Maryland Basketball: Can Alex Len Prove His Strong Kentucky Game Was No Fluke?

Ryan SatskyContributor IIINovember 12, 2012

NEW YORK, NY - NOVEMBER 09:  Alex Len #25 (L) of Maryland looks to drive around while being defended by Willie Cauley-Stein #15 of the Kentucky Wildcats during the Barclays Center Classic at the Barclays Center on November 9, 2012 in the Brooklyn borough of New York City. (Photo by Jason Szenes/Getty Images)
Jason Szenes/Getty Images

If you watched Maryland's season-opening thriller against the defending national champion Kentucky Wildcats, it was nearly impossible to overlook the dazzling display of interior dominance by Maryland center Alex Len.

On the offensive end, Len continually outmatched Kentucky's lengthy, highly-touted centers Nerlens Noel and Willie Cauley-Stein and turned routine post passes into easy finishes possession after possession.

As a defender, the Ukrainian sophomore swatted four shots and held Noel, the consensus No. 1 freshman in the land, to just four points.

Despite losing the game, Maryland certainly boasted the most impressive player that night. Len's final stat line read 23 points, 12 rebounds (seven offensive), and four blocks.

Not too shabby for a player who posted modest averages of six points and five rebounds per game as a freshman.

Following such an unforgettable season debut on a national stage, Len must answer the question ringing inside the heads of not only Maryland fans, but all fans throughout the country:

Can Alex Len prove that his strong effort against No. 3 Kentucky was no fluke?

After Len's impressive showing, numerous experts raved about Len's future on Twitter, including CBS' Seth Davis and ESPN's Chad Ford.

Everyone is buying into the Len hype, and deservedly so. No player in the ACC can physically match up with the 7'1'' center.

Len, who stands taller than any starter in the conference, is more than just a large body. He can stretch the floor out to the three-point line, which is rare for someone of his height.

Len is also very coordinated for his lanky, towering frame. He runs the floor nicely and has solid hands in the post.

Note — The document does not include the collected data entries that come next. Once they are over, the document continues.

-- ==== Sys2Proof/Certificates/Slice0/Obligations.lean ====
section
/-! DEFINITION. The statements for the provers, each after rules of spec/. -/

open Sys2Proof Sys2Proof.Machine

/-! Integer instructions. -/

/-- R115, R117: the immediate forms. A result to x0 is discarded (R17): `finish` writes it so. -/
def Obligations.ImmediateResults : Prop :=
  ∀ (s : State) (rd rs1 : Reg) (imm : Word) (sh6 : BitVec 6) (sh5 : BitVec 5),
    let x := s.thr.rx rs1
    let gives (i : Instr) (v : Word) : Prop := i.wf = true → exec i s = .next (s.finish [(rd, v)] s.nextPc)
    (s.Ready [] [rd] [] → gives (.lui rd imm) imm ∧ gives (.auipc rd imm) (s.thr.pc + imm)) ∧
    (s.Ready [rs1] [rd] [] →
      gives (.addi rd rs1 imm) (x + imm) ∧
      gives (.slti rd rs1 imm) (if x.toInt < imm.toInt then 1 else 0) ∧
      gives (.sltin rd rs1 imm) (if x.toNat < imm.toNat then 1 else 0) ∧
      gives (.xori rd rs1 imm) (x ^^^ imm) ∧
      gives (.ori rd rs1 imm) (x ||| imm) ∧
      gives (.andi rd rs1 imm) (x &&& imm) ∧
      gives (.slli rd rs1 sh6) (x <<< sh6) ∧
      gives (.srli rd rs1 sh6) (x >>> sh6) ∧
      gives (.srai rd rs1 sh6) (x.sshiftRight' sh6) ∧
      gives (.addiw rd rs1 imm) (((x + imm).setWidth 32).signExtend 64) ∧
      gives (.slliw rd rs1 sh5) ((x.setWidth 32 <<< sh5).signExtend 64) ∧
      gives (.srliw rd rs1 sh5) ((x.setWidth 32 >>> sh5).signExtend 64) ∧
      gives (.sraiw rd rs1 sh5) (((x.setWidth 32).sshiftRight' sh5).signExtend 64))

/-- R115: the register forms of addition, comparison, logic and shift. -/
def Obligations.RegisterResults : Prop :=
  ∀ (s : State) (rd rs1 rs2 : Reg), s.Ready [rs1, rs2] [rd] [] →
    let x := s.thr.rx rs1
    let y := s.thr.rx rs2
    let x' := x.setWidth 32
    let y' := y.setWidth 32
    let gives (i : Instr) (v : Word) : Prop := exec i s = .next (s.finish [(rd, v)] s.nextPc)
    gives (.add rd rs1 rs2) (x + y) ∧
    gives (.sub rd rs1 rs2) (x - y) ∧
    gives (.sll rd rs1 rs2) (x <<< y.setWidth 6) ∧
    gives (.slt rd rs1 rs2) (if x.toInt < y.toInt then 1 else 0) ∧
    gives (.sltn rd rs1 rs2) (if x.toNat < y.toNat then 1 else 0) ∧
    gives (.xor rd rs1 rs2) (x ^^^ y) ∧
    gives (.srl rd rs1 rs2) (x >>> y.setWidth 6) ∧
    gives (.sra rd rs1 rs2) (x.sshiftRight' (y.setWidth 6)) ∧
    gives (.or rd rs1 rs2) (x ||| y) ∧
    gives (.and rd rs1 rs2) (x &&& y) ∧
    gives (.addw rd rs1 rs2) ((x' + y').signExtend 64) ∧
    gives (.subw rd rs1 rs2) ((x' - y').signExtend 64) ∧
    gives (.sllw rd rs1 rs2) ((x' <<< y.setWidth 5).signExtend 64) ∧
    gives (.srlw rd rs1 rs2) ((x' >>> y.setWidth 5).signExtend 64) ∧
    gives (.sraw rd rs1 rs2) ((x'.sshiftRight' (y.setWidth 5)).signExtend 64)

/-- R115, R116: products, quotients and remainders, with the results of a division by zero. A signed quotient that overflows
wraps to the dividend, as `sdiv` and `srem` give it. -/
def Obligations.MulDivResults : Prop :=
  ∀ (s : State) (rd rs1 rs2 : Reg), s.Ready [rs1, rs2] [rd] [] →
    let x := s.thr.rx rs1
    let y := s.thr.rx rs2
    let x' := x.setWidth 32
    let y' := y.setWidth 32
    let gives (i : Instr) (v : Word) : Prop := exec i s = .next (s.finish [(rd, v)] s.nextPc)
    gives (.mul rd rs1 rs2) (x * y) ∧
    gives (.mulh rd rs1 rs2) ((x.signExtend 128 * y.signExtend 128).extractLsb' 64 64) ∧
    gives (.mulhsn rd rs1 rs2) ((x.signExtend 128 * y.setWidth 128).extractLsb' 64 64) ∧
    gives (.mulhn rd rs1 rs2) ((x.setWidth 128 * y.setWidth 128).extractLsb' 64 64) ∧
    gives (.div rd rs1 rs2) (if y = 0 then -1 else x.sdiv y) ∧
    gives (.divn rd rs1 rs2) (if y = 0 then -1 else x / y) ∧
    gives (.rem rd rs1 rs2) (if y = 0 then x else x.srem y) ∧
    gives (.remn rd rs1 rs2) (if y = 0 then x else x % y) ∧
    gives (.mulw rd rs1 rs2) ((x' * y').signExtend 64) ∧
    gives (.divw rd rs1 rs2) ((if y' = 0 then -1 else x'.sdiv y').signExtend 64) ∧
    gives (.divnw rd rs1 rs2) ((if y' = 0 then -1 else x' / y').signExtend 64) ∧
    gives (.remw rd rs1 rs2) ((if y' = 0 then x' else x'.srem y').signExtend 64) ∧
    gives (.remnw rd rs1 rs2) ((if y' = 0 then x' else x' % y').signExtend 64)

/-! Control transfers, traps and returns. -/

/-- R118, R119: a branch not taken goes on; one taken makes the checks of R118, then its own. R118, R120: jal and jalr link
next_pc and go to their targets. -/
def Obligations.BranchAndJumpResults : Prop :=
  (∀ (s : State) (rs1 rs2 : Reg) (imm : Word), s.Ready [rs1, rs2] [] [] →
     let x := s.thr.rx rs1
     let y := s.thr.rx rs2
     let t := s.thr.pc + imm
     let branches (i : Instr) (cond : Prop) : Prop := i.wf = true →
       (¬cond → exec i s = .next (s.finish [] s.nextPc)) ∧
       (cond → exec i s =
         .next (s.transfer s.thr.level t (if tbit t 1 then some ⟨2, 0, 0, false, t⟩ else none) (s.finish [] t)))
     branches (.beq rs1 rs2 imm) (x = y) ∧
     branches (.bne rs1 rs2 imm) (x ≠ y) ∧
     branches (.blt rs1 rs2 imm) (x.toInt < y.toInt) ∧
     branches (.bge rs1 rs2 imm) (y.toInt ≤ x.toInt) ∧
     branches (.bltn rs1 rs2 imm) (x.toNat < y.toNat) ∧
     branches (.bgen rs1 rs2 imm) (y.toNat ≤ x.toNat)) ∧
  (∀ (s : State) (rd rs1 : Reg) (imm : Word),
     (s.Ready [] [rd] [] → (Instr.jal rd imm).wf = true →
       let t := s.thr.pc + imm
       exec (.jal rd imm) s = .next (s.transfer s.thr.level t (if tbit t 1 then some ⟨2, 0, 0, false, t⟩ else none)
         (s.finish [(rd, s.nextPc)] t))) ∧
     (s.Ready [rs1] [rd] [] → (Instr.jalr rd rs1 imm).wf = true →
       let t := s.thr.rx rs1 + imm
       exec (.jalr rd rs1 imm) s = .next (s.transfer s.thr.level t (if fld t 1 0 ≠ 0 then some ⟨1, 0, 0, false, t⟩ else none)
         (s.finish [(rd, s.nextPc)] t))))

Neither of NC State's big men—C.J. Leslie and Richard Howell—have the height to defend Len. Miami's Reggie Johnson doesn't possess enough mobility to contain Len's versatility.

Duke's Mason Plumlee isn't strong enough to muscle with Len in the post, while North Carolina's James Michael McAdoo and Joel James haven't proven that they can guard top-notch big men just yet.

From a physical perspective, Len is unguardable. Factor in his inside-outside skill level, and you can forget about stopping him.

Len can absolutely back up his strong effort against Kentucky. If there was one team that had the pieces to slow down Len, it was Kentucky, and the Wildcats didn't even come close to containing him.

If the most difficult opponent that Len will face holds him to 23 points and 12 rebounds, then the future is looking pretty frightening for the rest of the ACC, as Maryland carries the conference's most uncontainable player.